» WORK ORDER: An exact repetition of the listing is required.

» GIVEN DATA:
/-- An engine finishes sweeping a tile window: the coverage goes to Tally and to the dose slice, which computes the
tile's gray words twice and compares them; the sweep waits while the slice has no free output buffer (R98 to R103, R120 to
R127). Slots of the sweep that no cycle has counted are counted now (R368). -/
def execSweepEnd (e : Fin 64) (f : SweepFaults) (s : State) : Host.Outcome State Fault Refusal :=
  match s.engineTile e .sweep with
  | none => done s
  | some (p, k) =>
    match s.curHdr p with
    | none => done s
    | some (l, h) =>
      if 2 ≤ (s.buffered e).length then done s
      else
        let s := (s.rasCorrected e f.corrected).dosCorrected e f.doseCorrected
        let paths := l.pathsAt false k.row (e.val : Int)
        let subs := (tilePieces paths).flatMap subPieces
        let fill := fillBreach subs (s.rd F.RAS_CFG.CLAMP_MARGIN)
        let early := (if f.poison then [1] else []) ++ (if f.ecc then [2] else []) ++ (if fill then [3] else [])
        let maps := s.mapsRead h k.row
        let dose := if maps.2 then f.dose ++ [maps.1.mapFault] else f.dose
        let s := (if maps.2 then { maps.1 with free := maps.1.free + 2 } else maps.1).doseFaults k.row e dose
        let met := (dose.map (fun d => doseCause d.1)).dedup
        if early ≠ [] then done (((s.tileAbandon p k (early ++ met)).engineShow e).rasShow)
        else
          let left := sweepSlots k.cycles sweepCycles
          let s := (s.pmcEvent 0x01 left.1 (engineInfo e)).pmcEvent 0x02 left.2 (engineInfo e)
          let s := s.incWrap (F.RAS_E_TILES.COUNT e)
          let s := s.wrInt (F.RAS_E_TROW.TROW e) k.row
          let sums := (List.range 8).map (regionSum subs f.upsets)
          if met ≠ [] then done (((s.tileAbandon p k met).engineShow e).rasShow)
          else
            let grays := s.tileGrays l h (s.bank (l.ras.bank.getD 0)) k.row e (coverWord subs f.upsets) (pixelClass paths)
            done (((s.putTile p { k with phase := .swept, grays := grays, sums := sums, compared := true }).engineShow
              e).rasShow)

/-! ### Tally -/

/-- The regions that fail R117, with diff. -/
def tallyFails (sums : List Int) (recs : List (Int × Nat)) : List (Nat × Int) :=
  (List.range 8).filterMap (fun g =>
    let r := recs.getD g (0, 2)
    let diff := sums.getD g 0 * 16 - r.1
    if diff.natAbs ≤ r.2 * 16 then none else some (g, diff))

/-- Tally verifies or fails a swept tile (R111, R117); the DIGEST follows (R281). -/
def execTallyVerdict (e : Fin 64) (s : State) : Host.Outcome State Fault Refusal :=
  match s.firstTile (s.tilesWhere (fun k => k.col = e && k.phase = .swept && !k.tally)) with
  | none => done s
  | some (p, k) =>
    match s.leafAt p with
    | none => done s
    | some l =>
      let recs := match l.ras.checks.find? (fun c => c.1 = k.row) with
        | some c => c.2.getD e []
        | none => []
      let fails := tallyFails k.sums recs
      let unknown := l.ras.unknownCause k.row e
      let s := match fails.head? with
        | some g => (((s.wrInt F.TAL_LAST.TROW k.row).wr F.TAL_LAST.TCOL e).wr F.TAL_LAST.REGION g.1).wrInt
            F.TAL_LAST.DIFF (clampInt (g.2 >>> 4) (-32768) 32767)
        | none => s
      let causes := (if fails.isEmpty then [] else [4]) ++ unknown.toList
      if causes ≠ [] then done ((s.tileFail p k.row e causes).rasShow)
      else
        let d := tileDigest l.id k.row e k.grays
        let k := { k with tally := true, digest := some (0, d) }
        done ((((s.putTile p k).sendDigest l.id k.row e 0 d).digestJudge p l.id k).rasShow)

/-- An injection into the next self-test tile is armed (R119). -/
def execTalInjectWrite (m : Master) (v : BitVec 32) (s : State) : Host.Outcome State Fault Refusal :=
  done (s.gated m F.TAL_INJECT.ARM.off (fun s =>
    ((s.wr F.TAL_INJECT.ARM v.toNat).wr F.TAL_INJECT.REGION (v.toNat / 2)).wr F.TAL_INJECT.DELTA (v.toNat / 65536)))

/-! ### Scatter -/

/-- The Reserve bytes that one granule writes: slot `sl` of tile row `t` of engine `e`. A position that no enabled
beam with a pixel occupies takes a free value (R134). -/
def granuleBytes (b : Bank) (grays : List Nat) (base : Nat) (t : Int) (e sl seed : Nat) : List (Nat × Nat) :=
  (List.range 32).map (fun (q : Nat) =>
    let j : Nat := q / 8
    let i : Nat := q % 8
    let c : Nat := 8 * e + i
    let r : Int := (sl : Int) - 4 * t - (3 - (j : Int))
    let blk : Nat := 3 - j
    let w := b.entry r.toNat c
    let n := globalFrame base sl
    let a := reserveByte n e ((sl / 4 : Nat) - t : Int).toNat q
    let gray := if decide (0 ≤ r) && decide (r ≤ 527) && beEnable w
      then grays.getD (128 * (32 * blk + bePhi w) + (16 * i + beO w)) 0
      else Config.freeValue (seed + q) % 256
    (a, gray + 256 * generation n))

» RESPONSE TO THE TASK:
/-- An engine finishes sweeping a tile window: the coverage goes to Tally and to the dose slice, which computes the
tile's gray words twice and compares them; the sweep waits while the slice has no free output buffer (R98 to R103, R120 to
R127). Slots of the sweep that no cycle has counted are counted now (R368). -/
def execSweepEnd (e : Fin 64) (f : SweepFaults) (s : State) : Host.Outcome State Fault Refusal :=
  match s.engineTile e .sweep with
  | none => done s
  | some (p, k) =>
    match s.curHdr p with
    | none => done s
    | some (l, h) =>
      if 2 ≤ (s.buffered e).length then done s
      else
        let s := (s.rasCorrected e f.corrected).dosCorrected e f.doseCorrected
        let paths := l.pathsAt false k.row (e.val : Int)
        let subs := (tilePieces paths).flatMap subPieces
        let fill := fillBreach subs (s.rd F.RAS_CFG.CLAMP_MARGIN)
        let early := (if f.poison then [1] else []) ++ (if f.ecc then [2] else []) ++ (if fill then [3] else [])
        let maps := s.mapsRead h k.row
        let dose := if maps.2 then f.dose ++ [maps.1.mapFault] else f.dose
        let s := (if maps.2 then { maps.1 with free := maps.1.free + 2 } else maps.1).doseFaults k.row e dose
        let met := (dose.map (fun d => doseCause d.1)).dedup
        if early ≠ [] then done (((s.tileAbandon p k (early ++ met)).engineShow e).rasShow)
        else
          let left := sweepSlots k.cycles sweepCycles
          let s := (s.pmcEvent 0x01 left.1 (engineInfo e)).pmcEvent 0x02 left.2 (engineInfo e)
          let s := s.incWrap (F.RAS_E_TILES.COUNT e)
          let s := s.wrInt (F.RAS_E_TROW.TROW e) k.row
          let sums := (List.range 8).map (regionSum subs f.upsets)
          if met ≠ [] then done (((s.tileAbandon p k met).engineShow e).rasShow)
          else
            let grays := s.tileGrays l h (s.bank (l.ras.bank.getD 0)) k.row e (coverWord subs f.upsets) (pixelClass paths)
            done (((s.putTile p { k with phase := .swept, grays := grays, sums := sums, compared := true }).engineShow
              e).rasShow)

/-! ### Tally -/

/-- The regions that fail R117, with diff. -/
def tallyFails (sums : List Int) (recs : List (Int × Nat)) : List (Nat × Int) :=
  (List.range 8).filterMap (fun g =>
    let r := recs.getD g (0, 2)
    let diff := sums.getD g 0 * 16 - r.1
    if diff.natAbs ≤ r.2 * 16 then none else some (g, diff))

/-- Tally verifies or fails a swept tile (R111, R117); the DIGEST follows (R281). -/
def execTallyVerdict (e : Fin 64) (s : State) : Host.Outcome State Fault Refusal :=
  match s.firstTile (s.tilesWhere (fun k => k.col = e && k.phase = .swept && !k.tally)) with
  | none => done s
  | some (p, k) =>
    match s.leafAt p with
    | none => done s
    | some l =>
      let recs := match l.ras.checks.find? (fun c => c.1 = k.row) with
        | some c => c.2.getD e []
        | none => []
      let fails := tallyFails k.sums recs
      let unknown := l.ras.unknownCause k.row e
      let s := match fails.head? with
        | some g => (((s.wrInt F.TAL_LAST.TROW k.row).wr F.TAL_LAST.TCOL e).wr F.TAL_LAST.REGION g.1).wrInt
            F.TAL_LAST.DIFF (clampInt (g.2 >>> 4) (-32768) 32767)
        | none => s
      let causes := (if fails.isEmpty then [] else [4]) ++ unknown.toList
      if causes ≠ [] then done ((s.tileFail p k.row e causes).rasShow)
      else
        let d := tileDigest l.id k.row e k.grays
        let k := { k with tally := true, digest := some (0, d) }
        done ((((s.putTile p k).sendDigest l.id k.row e 0 d).digestJudge p l.id k).rasShow)

/-- An injection into the next self-test tile is armed (R119). -/
def execTalInjectWrite (m : Master) (v : BitVec 32) (s : State) : Host.Outcome State Fault Refusal :=
  done (s.gated m F.TAL_INJECT.ARM.off (fun s =>
    ((s.wr F.TAL_INJECT.ARM v.toNat).wr F.TAL_INJECT.REGION (v.toNat / 2)).wr F.TAL_INJECT.DELTA (v.toNat / 65536)))

/-! ### Scatter -/

/-- The Reserve bytes that one granule writes: slot `sl` of tile row `t` of engine `e`. A position that no enabled
beam with a pixel occupies takes a free value (R134). -/
def granuleBytes (b : Bank) (grays : List Nat) (base : Nat) (t : Int) (e sl seed : Nat) : List (Nat × Nat) :=
  (List.range 32).map (fun (q : Nat) =>
    let j : Nat := q / 8
    let i : Nat := q % 8
    let c : Nat := 8 * e + i
    let r : Int := (sl : Int) - 4 * t - (3 - (j : Int))
    let blk : Nat := 3 - j
    let w := b.entry r.toNat c
    let n := globalFrame base sl
    let a := reserveByte n e ((sl / 4 : Nat) - t : Int).toNat q
    let gray := if decide (0 ≤ r) && decide (r ≤ 527) && beEnable w
      then grays.getD (128 * (32 * blk + bePhi w) + (16 * i + beO w)) 0
      else Config.freeValue (seed + q) % 256
    (a, gray + 256 * generation n))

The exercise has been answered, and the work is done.